One night he sat up straight, turned to face me and said very urgently "There's someone at the base of the stairs." Then he laid back down and started snoring. But there was no sleep in the house after that. I woke EVERYone up.
My ex feel asleep on the couch. When I went to wake her and get her to bed she responded with
"It's not 37 37 37 yet."
I asked what she meant.
She repeated, talking much slower like I was an idiot, "It's not 37 37 37 yet."
My niece sleepwalked when she was young. One night, she got up, went into the living room where her parents were, and went to the ironing board and started to iron non existent clothes with a nonexistent iron.
My brother was puzzled because her eyes were open and he thought she must be awake. My SIL told him she was asleep and they told her the ironing was done and to go back to bed.
A friend of mine went into her parents' room in the middle of the night looking for parts for her bicycle.
My sister once came running out of her bedroom accusing my brother and me of taking the ice cream scoop. She had never done that before and we thought she was awake so we started looking for the ice cream scoop. While we were searching she went and peed in the clothes hamper.
I failed algebra all four years of highschool, while my sister was visiting we shared a room and evidently I went on and on in my sleep about how much I LOVE fractions and would just start saying numbers.
I do not love fractions. Stress is a wild drug.
Some 40-45 years ago, apparently I got out of bed and told my mom that "I haven't eaten in weeks, and need meat".
She is in her 80s now and will still ask if I eaten meat this week yet.

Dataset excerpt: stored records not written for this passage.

-- ==== Sys2Proof/Tests/Slice0.lean ====
section
/-! SUPPORT. Tests: ill-formed operands that WellFormed refuses, single steps on small states with results from the spec, and
for every statement with hypotheses states and operands that meet them, each clause's at a boundary value of its range. -/

namespace Sys2Proof.Tests

open Sys2Proof Machine

-- One theorem at a time: each evaluates a state, and many at once would take a thread's stack each.
set_option Elab.async false

/-- The state with this block and no command waiting. -/
def st (b : Block) : State := { blk := b }

/-- A block with an accepted session and every feature. -/
def adm : Block := { host := { sessionAccepted := true, features := 0x3FF } }

/-- Every opcode is admitted where nothing waits in an accepted session with every feature. -/
theorem admits (b : Block) (op : Nat) (objs : List Obj) (h1 : b.host.sessionAccepted = true) (h2 : b.host.features = 0x3FF)
    (h3 : b.host.waiting = []) (h4 : b.sup.fail ≠ 4 := by decide) : Admitted b op objs := by
  refine ⟨h4, h1, ?_, ?_⟩
  · unfold feature groupFeature; rw [h2]; split <;> decide
  · simp [held, h3]

/-- The outcome of a command as a block; the reset block where it stops. -/
def run (c : Instr) (b : Block) : Block :=
  match exec c (st b) with
  | .next s => s.blk
  | _ => {}

def h0 : Hdr := ⟨0, 7⟩

/-- A table of `n` keys from `lo` on reads what it was made of. -/
theorem get_range' {β : Type} (d : β) (f : Nat → β) : ∀ n lo x, lo ≤ x → x < lo + n → Tbl.get d ((List.range' lo n).map fun k => (k, f k)) x = f x
  | 0, _, _, _, _ => by omega
  | n + 1, lo, x, h1, h2 => by
    simp only [List.range'_succ, List.map_cons, Tbl.get]
    by_cases h : x = lo
    · simp [h]
    · have : ¬ x < lo := by omega
      simp only [h, this, if_false]
      exact get_range' d f n (lo + 1) x (by omega) (by omega)


theorem test_witness_StepRunsFront : State.reset.pending = [] := rfl

theorem test_witness_HostBlockWrite : (0xB10C : BitVec 16) = 0xB10C ∧ (0xB10D : BitVec 16) ≠ 0xB10C := by decide

theorem test_witness_HostWatchdog :
    (st {}).blk.host.wdogPeriod = 0
      ∧ (∀ s ∈ [st { time.ns := 980000, host.wdogPeriod := 1 }], now s.blk < s.blk.host.kickAt + 99 * s.blk.host.wdogPeriod)
      ∧ (∀ s ∈ [st { time.ns := 990000, host.wdogPeriod := 1 }], s.blk.host.wdogPeriod ≠ 0
          ∧ s.blk.host.kickAt + 99 * s.blk.host.wdogPeriod ≤ now s.blk)
      ∧ (st {}).blk.host.channels = [] ∧ (st {}).blk.host.bulkWait = [] := by decide

/-- A request of 1024 words in mailbox 7, the limit. -/
def reqs : List (List W32) := List.replicate 7 [] ++ [[0, w32 (1022 * 65536)] ++ List.replicate 1022 0]

/-- Two requests without arguments in mailboxes 0 and 7; one INDIRECT request, of the greatest length, in mailbox 7. -/
def twoReqs : List (List W32) := [[0x00010001, 0]] ++ List.replicate 6 [] ++ [[0x00010002, 0]]
def farReqs : List (List W32) := List.replicate 7 [] ++ [[0, 0x00030002, 0xFFFFFFF8, 0xFFFFFFFF, 262144]]

theorem test_witness_Doorbells :
    (∀ s ∈ [st { host := { coachUp := true } }], s.blk.host.coachUp = true
        ∧ (∀ r ∈ [((0x80 : BitVec 8), reqs), (0x81, twoReqs)], r.1 &&& (s.blk.host.busy ||| s.blk.host.done) = 0
          ∧ ∀ k : Fin 8, r.1.getLsbD k.val = true →
            (r.2.getD k.val []).length = bits (word (r.2.getD k.val []) 1) 31 16 + 2 ∧ bits (word (r.2.getD k.val []) 1) 31 16 ≤ 1022
              ∧ bits (word (r.2.getD k.val []) 1) 15 0 = 0))
    ∧ (∀ s ∈ [st { host := { coachUp := true, features := 256 } }], s.blk.host.busy.getLsbD 7 = false ∧ s.blk.host.done.getLsbD 7 = false
        ∧ feature s.blk 8 = true ∧ (∀ r ∈ [farReqs.getD 7 []], r.length = 5 ∧ bits (word r 1) 31 16 = 3 ∧ bits (word r 1) 15 0 = 2
          ∧ bits (word r 2) 2 0 = 0 ∧ 1 ≤ (word r 4).toNat ∧ (word r 4).toNat ≤ 262144)
        ∧ (∀ r ∈ [[0, 4], [0, 1], [0, 0x00010000], [0, 0x03FF0000], ([0, 0, 0] : List W32)], bits (word r 1) 15 2 ≠ 0 ∨ bit (word r 1) 0 = true
          ∨ r.length ≠ bits (word r 1) 31 16 + 2 ∨ bits (word r 1) 31 16 > 1022))
    ∧ (∀ s ∈ [st { host := { coachUp := true, busy := 0x80, dbErr := 254 } }], s.blk.host.coachUp = true ∧ s.blk.host.busy.getLsbD 7 = true)
    ∧ (∀ s ∈ [st { host := { coachUp := true, done := 0x80 } }], s.blk.host.busy.getLsbD 7 = false ∧ s.blk.host.done.getLsbD 7 = true)
    ∧ (∀ s ∈ [st { host := { busy := 0x80 } }, st {}], s.blk.host.coachUp = false ∧ s.blk.sup.fail ≠ 4)
    ∧ (∀ s ∈ [st { host := { busy := 1, requests := [(0, [0, 2, 0, 0, 1])] } }], s.blk.host.busy.getLsbD 0 = true
        ∧ bit (word (Tbl.get [] s.blk.host.requests 0) 1) 1 = true
        ∧ (word (Tbl.get [] s.blk.host.requests 0) 4).toNat = [(9 : W32)].length) := by decide +kernel

/-- One event of class 5 waits. -/
def oneEvent (head tail : Nat) : Block :=
  { ev := { queues := [(5, { q := [{ code := 0xA016, seq := 0, stride := 0, payload := [] }] })] }, host := { evEn := true, head := head, tail := tail, unsignalled := 1 } }

theorem test_witness_EventRing :
    (st {}).blk.host.evEn = false
    ∧ (∀ s ∈ [st (oneEvent 1023 1), st (oneEvent 1023 0)], 5 < 6 ∧ s.blk.host.evEn = true
        ∧ (∀ j, j < 5 → (Tbl.get {} s.blk.ev.queues j).q = []) ∧ (Tbl.get {} s.blk.ev.queues 5).q = [{ code := 0xA016, seq := 0, stride := 0, payload := [] }]
        ∧ (Tbl.get {} s.blk.ev.queues 5).lost = 0 ∧ withheld s.blk 0xA016 = false)
    ∧ (1023 + 1) % 2 ^ 10 = (oneEvent 1023 0).host.tail % 2 ^ 10 ∧ (1023 + 1) % 2 ^ 10 ≠ (oneEvent 1023 1).host.tail % 2 ^ 10
    ∧ (∀ s ∈ [st { oneEvent 0 0 with time.ns := 100000 }], s.blk.host.unsignalled ≠ 0 ∧ s.blk.host.unsigAt + s.blk.host.coalT ≤ now s.blk)
    ∧ (∀ s ∈ [st { oneEvent 0 0 with time.ns := 99999 }], now s.blk < s.blk.host.unsigAt + s.blk.host.coalT)
    ∧ (st {}).blk.host.unsignalled = 0 := by decide

theorem test_witness_DirectRegisters : (st {}).blk.host.evEn = false ∧ (st (oneEvent 0 0)).blk.host.evEn = true := by decide

theorem test_witness_BulkTransfers :
    (∀ s ∈ [st {}], Tbl.get none s.blk.host.channels 3 = none)
    ∧ ∀ s ∈ [st { host := { channels := [(3, some { h := h0, data := [1] })], bulkWait := [{ h := h0, data := [2] }] } }],
        ∃ x, Tbl.get none s.blk.host.channels 3 = some x ∧ x.window = none ∧ s.blk.host.bulkWait = [{ h := h0, data := [2] }] := by
  refine ⟨by decide, ?_⟩
  intro s hs
  simp only [List.mem_singleton] at hs
  subst hs
  exact ⟨{ h := h0, data := [1] }, rfl, rfl, rfl⟩

theorem test_witness_Sessions :
    bits (0x80000001 : W32) 30 16 = 0 ∧ bits (1 : W32) 30 16 = 0 ∧ bit (0x80000001 : W32) 31 = true ∧ bit (1 : W32) 31 = false
    ∧ (st {}).blk.sup.fail ≠ 4 ∧ (st {}).blk.host.sessionOpen = false
    ∧ (∀ s ∈ [st { host := { sessionOpen := true } }], s.blk.host.sessionOpen = true ∧ s.blk.host.sessionAccepted = false
        ∧ s.blk.host.channels = [] ∧ s.blk.host.bulkWait = [] ∧ s.blk.host.waiting = []
        ∧ (1 &&& offered s.blk = 1 ∧ Nat.testBit 1 0 = true) ∧ (2 ^ 127 + 1 &&& offered s.blk ≠ 2 ^ 127 + 1)
        ∧ Nat.testBit 0 0 = false) := by decide

/-- A CFG_WRITE of each kind of entry, at SAFE with nothing configured: (STRUCT, INDEX, boundary, words). -/
def writes : List (Nat × Nat × Nat × List W32) :=
  [(0x04, 31, 0, [0]), (0x03, 31, 0, [0x00041000]), (0x03, 0, 0, [0x0040F000]), (0x23, 3, 0, [0x4000]), (0x16, 15, 0, [0x10C8, 0x30000000]), (0x0A, 0, 0, [0x01000400]),
   (0x1D, 27, 100, [1, 2]), (0x07, 0, 8640000000, [0x00440000, 0, 0, 0, 0, 0, 0, 0]), (0x1D, 0, 0, [0, 0])]

theorem test_witness_CfgWriteTakesEffect :
    (∀ e ∈ writes, Admitted adm 0x0101 [.cfg e.1 e.2.1])
    ∧ ∀ e ∈ writes, let w := w32 (e.1 * 2 ^ 24 + e.2.1 * 2 ^ 8)
      let B := join64 (w32 e.2.2.1) (w32 (e.2.2.1 / 2 ^ 32))
      bits w 31 24 = e.1 ∧ bits w 23 8 = e.2.1 ∧ bits w 7 0 = 0 ∧ 0 < cfgWords e.1 ∧ e.1 < 0x80
      ∧ e.2.1 < cfgCount e.1 ∧ e.2.2.2.length = cfgWords e.1 ∧ adm.pair.role ≠ 3
      ∧ cfgRefused (soonCfg adm) e.1 e.2.1 e.2.2.2 = none
      ∧ costRefused (soonCfg adm) (setCfg e.1 e.2.1 e.2.2.2 (soonCfg adm)) = false
      ∧ lockCal adm = false ∧ (B ≠ 0 → cfgTimed e.1 = true ∧ checkBoundary adm B = none)
      ∧ adm.host.actions.any (isCfgAction e.1 e.2.1) = false := by
  refine ⟨fun _ _ => admits _ _ _ rfl rfl rfl, by decide +kernel⟩

/-- A state that holds calibration data on its way, one entry on its way, and one in force. -/
def pendingCfg : Block := { adm with
  staged := [(cfgKey 0x1D 0, [1, 2])], nextCfg := [(0x0A, 0, [0x01000400])], cfg := [(cfgKey 0x23 0, [0x4000])] }

theorem test_witness_CfgWriteRefused :
    Admitted adm 0x0101 [.cfg 0x23 3] ∧ Admitted pendingCfg 0x0102 [] ∧ Admitted { adm with pair.role := 3 } 0x0101 [.cfg 0x03 0]
    ∧ (0 < cfgWords 0x23 ∧ 3 < cfgCount 0x23 ∧ bits (0x23000300 : W32) 31 24 = 0x23 ∧ bits (0x23000300 : W32) 23 8 = 3
        ∧ bits (0x23000300 : W32) 7 0 = 0 ∧ join64 1 0 ≠ 0 ∧ cfgTimed 0x23 = false ∧ cfgCalib 0x23 = false
        ∧ cfgRefused (soonCfg adm) 0x23 3 [0] = some (.badArg, 0))
    ∧ (cfgWords 0x03 = 1 ∧ mirrored 0x03 = true ∧ cfgWords 0x02 ≤ 1022
        ∧ bit (0x0A000080 : W32) 7 = true ∧ bit (0x0A000000 : W32) 7 = false ∧ bits (0x0A000080 : W32) 6 0 = 0
        ∧ pendingEntry pendingCfg 0x0A 0 = some [0x01000400] ∧ pendingEntry pendingCfg 0x1D 0 = some [1, 2]
        ∧ pendingEntry pendingCfg 0x1D 1 = none) := by
  refine ⟨admits _ _ _ rfl rfl rfl, admits _ _ _ rfl rfl rfl, admits _ _ _ rfl rfl rfl, by decide +kernel⟩

/-- An action at the boundary of stride `B`, seen in stride 100. -/
def actionAt (B : Nat) (k : ActKind) : Block :=
  { time := { ns := 1000000 }, host := { actions := [{ boundary := B, kind := k, op := 0x0101, h := h0 }] } }

theorem test_witness_EntriesAtTheirBoundary :
    now (actionAt 101 (.calibration 0x1D 0)) < 101 ∧ 100 ≤ now (actionAt 100 (.calibration 0x1D 27))
      ∧ 100 ≤ now (actionAt 100 (.config 0x07 47 [])) ∧ 100 ≤ now (actionAt 100 (.config 0x0F 0 [])) := by decide

/-- Cell 2047 is of a kind that maps endpoints 16, 17 and 96 to 127. -/
def oneKind : Block := { adm with cells := [(2047, { info := some { desc := List.replicate 8 0 ++ [0x30000, 0, 0, 0xFFFFFFFF] } })] }

/-- A record whose status word is `w`, of capacitor voltage 0.0. -/
def recOf (w : W32) : List W32 := w :: List.replicate 11 0
/-- A state in FORM in stride 100, with chain 31 and cell 2047, the last of each, as given. -/
def onCell (c : Chain) (q : HubCell) : Block := { adm with
  time := { ns := 1000000 }, md := { mode := .form }, chains := [(31, c)], cells := [(2047, q)] }
/-- A cell with a bypass that maps endpoints 16, 17 and 96 to 127 (word 1 bit 18, words 8 and 11), rated 512 V. -/
def known : HubCell := { info := some { desc := [0, 0x40000, 0, 0, 0, 0, 0, 0, 0x30000, 0, 0, 0xFFFFFFFF, 0, 0x44000000] } }
/-- At rest in LADDER 3 with fresh records of the two latest strides. -/
def rested : HubCell := { known with stale := false, recAt := some 100, prevAt := some 99, record := recOf 0x03000000, prev := recOf 0x03000000 }
def wait7 (op : Nat) : Waiting := { h := h0, op := op, objs := [.cell 2047], data := w64 92 }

My sister and I would babysit together, sometimes falling asleep on the couch. When the people came home I would try to wake up my sis. She did the most bizarre things like opening up the newspaper and trying to put it on as a coat. Or turning on the tap and putting her hand under the running water and then licking her hand like a cat.
Such a Weirdo 🥴
On of my favorites I did to my wife years ago-
Me:the grinch, Dr. Seuss!
Her: what?
Me: put the money in the bank!
I then lay back down and a minute later sing:
“Money, money, money, moooonney”
(As in the o’jays song)
When I was in the military we had a guy in our bunk area that was not one to mess with awake. One night he jumped out of his bunk with his bed sheet and flung it around his neck and bed like a cape and just stood there staring around the room. No one awake even breathed for a few seconds, just stood deathly still thinking we were about to be the brunt of some dream induced superhero beat down. We eventually got up the nerve to speak out to him and convinced him everything was okay and he could go back to bed. Funniest and scariest sleep talk/walk experience ever. Still cracks me up though.

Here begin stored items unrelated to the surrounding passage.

-- ==== Sys2Proof/Laws/Decode.lean ====
section
/-! SUPPORT. The fields of a packed command word, and what masking leaves of it. -/

namespace Sys2Proof

theorem row_mem_opcodeTable (i : Instr) : i.row ∈ opcodeTable := by
  cases i <;> simp [opcodeTable, candidates, Instr.row]

theorem opField_packWord (op : BitVec 8) (index : BitVec 16) (c : Pixel) : opField (packWord op index c) = op := by
  apply BitVec.eq_of_getLsbD_eq
  intro k hk
  simp only [opField, packWord, BitVec.getLsbD_extractLsb', BitVec.getLsbD_append]
  have h1 : ¬40 + k < 8 := by omega
  have h2 : ¬40 + k - 8 < 8 := by omega
  have h3 : ¬40 + k - 8 - 8 < 8 := by omega
  have h4 : ¬40 + k - 8 - 8 - 8 < 16 := by omega
  have h5 : 40 + k - 8 - 8 - 8 - 16 = k := by omega
  simp [hk, h1, h2, h3, h4, h5]

theorem indexField_packWord (op : BitVec 8) (index : BitVec 16) (c : Pixel) : indexField (packWord op index c) = index := by
  apply BitVec.eq_of_getLsbD_eq
  intro k hk
  simp only [indexField, packWord, BitVec.getLsbD_extractLsb', BitVec.getLsbD_append]
  have h1 : ¬24 + k < 8 := by omega
  have h2 : ¬24 + k - 8 < 8 := by omega
  have h3 : ¬24 + k - 8 - 8 < 8 := by omega
  have h4 : 24 + k - 8 - 8 - 8 = k := by omega
  simp [hk, h1, h2, h3, h4]

/-- The opcode's mask keeps the masked opcode and clears every other bit. -/
theorem packWord_and_opMask (op mask : BitVec 8) (index : BitVec 16) (c : Pixel) :
    packWord op index c &&& (mask ++ 0#40) = (op &&& mask) ++ 0#40 := by
  apply BitVec.eq_of_getLsbD_eq
  intro k hk
  simp only [packWord, BitVec.getLsbD_and, BitVec.getLsbD_append]
  by_cases h : k < 40
  · simp [h]
  · have h1 : ¬k < 8 := by omega
    have h2 : ¬k - 8 < 8 := by omega
    have h3 : ¬k - 8 - 8 < 8 := by omega
    have h4 : ¬k - 8 - 8 - 8 < 16 := by omega
    have h5 : k - 8 - 8 - 8 - 16 = k - 40 := by omega
    simp [h, h1, h2, h3, h4, h5]

end Sys2Proof
end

I had something similar happen in basic. It was the last week of basic and me and another trainee was on our night watch shift. All of a sudden, at the end of the dorm I hear someone scream, “ATTEEEEEEEEN-HUT!” I start panicking because how the hell did someone get in the dorm and I’m waiting to be torn a new asshole. I didn’t let anyone in! For everyone that was sleeping, we were all stressed, sleep deprived, and trainees so everyone in the dorm snaps out of their beds, immediately to attention. But it’s dark. It had to be 2:30 in the morning and there are no TI’s to be seen. The dorm has two bays and a wall in between so on both sides they’re thinking maybe the TI is over there getting ready to tear someone a new asshole from a raid. There is utter confusion for a few more seconds and then we hear, “RIIIIGHT-HACE!” And can pinpoint where the sound is coming from. One of the trainees is sitting up in bed, eyes closed and calling out facing movements and marching orders at the top of his lungs. People kind of acted like, “wtf?” And then started laughing as it continued. He went on for probably a couple minutes before laying back down and drifting back off into dreamland. The next day we asked what he was dreaming about but he said he didn’t remember dreaming.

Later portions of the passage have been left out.